#### PROVIDED INFORMATION

/-- A request that is Refused at the fabric's own checks: E-0x0B2, at most once per port per second. -/
def State.refuseForm (s : State) (port : Nat) (c : Code) (address cls : Nat) : State :=
  (s.refuseAccess port c address cls).recordLimited second 0x0B2 (some c) port (address % 2 ^ 40 : Nat)

/-- A wait that a port has seen (R298). -/
def State.noteWait (s : State) (port wait : Nat) : State :=
  s.setReg 0x5020_06 port (min (max (s.reg 0x5020_06 port) wait) (2 ^ 32 - 1))

/-- A number of accesses of a port completed after a wait: Served or Delayed by their class's mark (R299). -/
def State.countAccesses (s : State) (port cls wait n : Nat) : State :=
  if wait ≤ s.reg (0x5000_01 + cls) then s.bumpBy 0x5020_02 port n
  else (s.bumpBy 0x5020_03 port n).bumpBy 0x5020_05 port wait

/-- A request completed after a wait (R299). -/
def State.countDone (s : State) (port cls wait : Nat) : State := s.countAccesses port cls wait 1

/-! ### Queues (R295-R297) -/

/-- Requests waiting at or held by a target. -/
def State.itemsAt (s : State) (t : Nat) : List FabItem := s.fabric.queue.filter fun x => x.target == t

/-- Whether a class B write of a master port to a stretch of memory still waits for its grant, so that its frame may yet be refused
(R300). -/
def State.writeWaits (s : State) (port a len : Nat) : Bool :=
  s.fabric.queue.any fun x => x.port == port && x.granted.isNone && x.req.write && x.req.cls == 1 &&
    decide (a ≤ x.req.address) && decide (x.req.address < a + len)

/-- Whether any class B request of a master port still waits for its grant. -/
def State.classBWaits (s : State) (port : Nat) : Bool :=
  s.fabric.queue.any fun x => x.port == port && x.granted.isNone && x.req.cls == 1

/-- Queue entries of a target that requests of a class hold (R297, L:5018.03). -/
def State.held (s : State) (t cls : Nat) : Nat :=
  countTrue (fun x : FabItem => x.granted.isSome && x.req.cls == cls) (s.itemsAt t)

/-- The most entries that a class may hold at a target (R297). -/
def classLimit (t cls : Nat) : Nat :=
  if t < 16 then (if cls = 0 then 48 else if cls = 1 then 32 else 16)
  else if t < 24 then (if cls = 0 then 8 else if cls = 1 then 6 else 2)
  else 4

/-- Whether a class has a free entry at a target (R297). -/
def State.entryFree (s : State) (t cls : Nat) : Bool :=
  s.held t cls < classLimit t cls && s.held t 0 + s.held t 1 + s.held t 2 < classLimit t 0

/-- The heads of the ports' queues for a target, in the order presented. -/
def headsOf : List FabItem → List Nat → List FabItem
  | [], _ => []
  | x :: xs, seen =>
    if x.granted.isSome || seen.contains x.port then headsOf xs seen else x :: headsOf xs (x.port :: seen)

/-- The requests eligible at a target (R295). -/
def State.eligible (s : State) (t : Nat) : List FabItem :=
  (headsOf (s.itemsAt t) []).filter fun x => s.entryFree t x.req.cls

/-- The urgency that a request's age gives a port at a target (R315). -/
def ageUrgency (age target : Nat) : Nat :=
  if target ≤ age then 3 else if 3 * target ≤ 4 * age then 2 else if target ≤ 2 * age then 1 else 0

/-- The urgency of an engine's stated tolerance (R315). -/
def State.toleranceUrgency (s : State) (e : Nat) : Nat :=
  if 18 ≤ e || (s.outputsOf e).isEmpty then 0
  else
    let t := s.engineTolerance e
    if t < s.reg 0x5404_03 then 3 else if t < s.reg 0x5404_02 then 2 else if t < s.reg 0x5404_01 then 1 else 0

########

> ASSIGNED TASK: Output each line of the records above exactly, beginning at the first, and stop once the line containing "else (s.bumpBy 0x5020_03" has been output.

> ANSWER TO THIS PROBLEM:
/-- A request that is Refused at the fabric's own checks: E-0x0B2, at most once per port per second. -/
def State.refuseForm (s : State) (port : Nat) (c : Code) (address cls : Nat) : State :=
  (s.refuseAccess port c address cls).recordLimited second 0x0B2 (some c) port (address % 2 ^ 40 : Nat)

/-- A wait that a port has seen (R298). -/
def State.noteWait (s : State) (port wait : Nat) : State :=
  s.setReg 0x5020_06 port (min (max (s.reg 0x5020_06 port) wait) (2 ^ 32 - 1))

/-- A number of accesses of a port completed after a wait: Served or Delayed by their class's mark (R299). -/
def State.countAccesses (s : State) (port cls wait n : Nat) : State :=
  if wait ≤ s.reg (0x5000_01 + cls) then s.bumpBy 0x5020_02 port n
  else (s.bumpBy 0x5020_03 port n).bumpBy 0x5020_05 port wait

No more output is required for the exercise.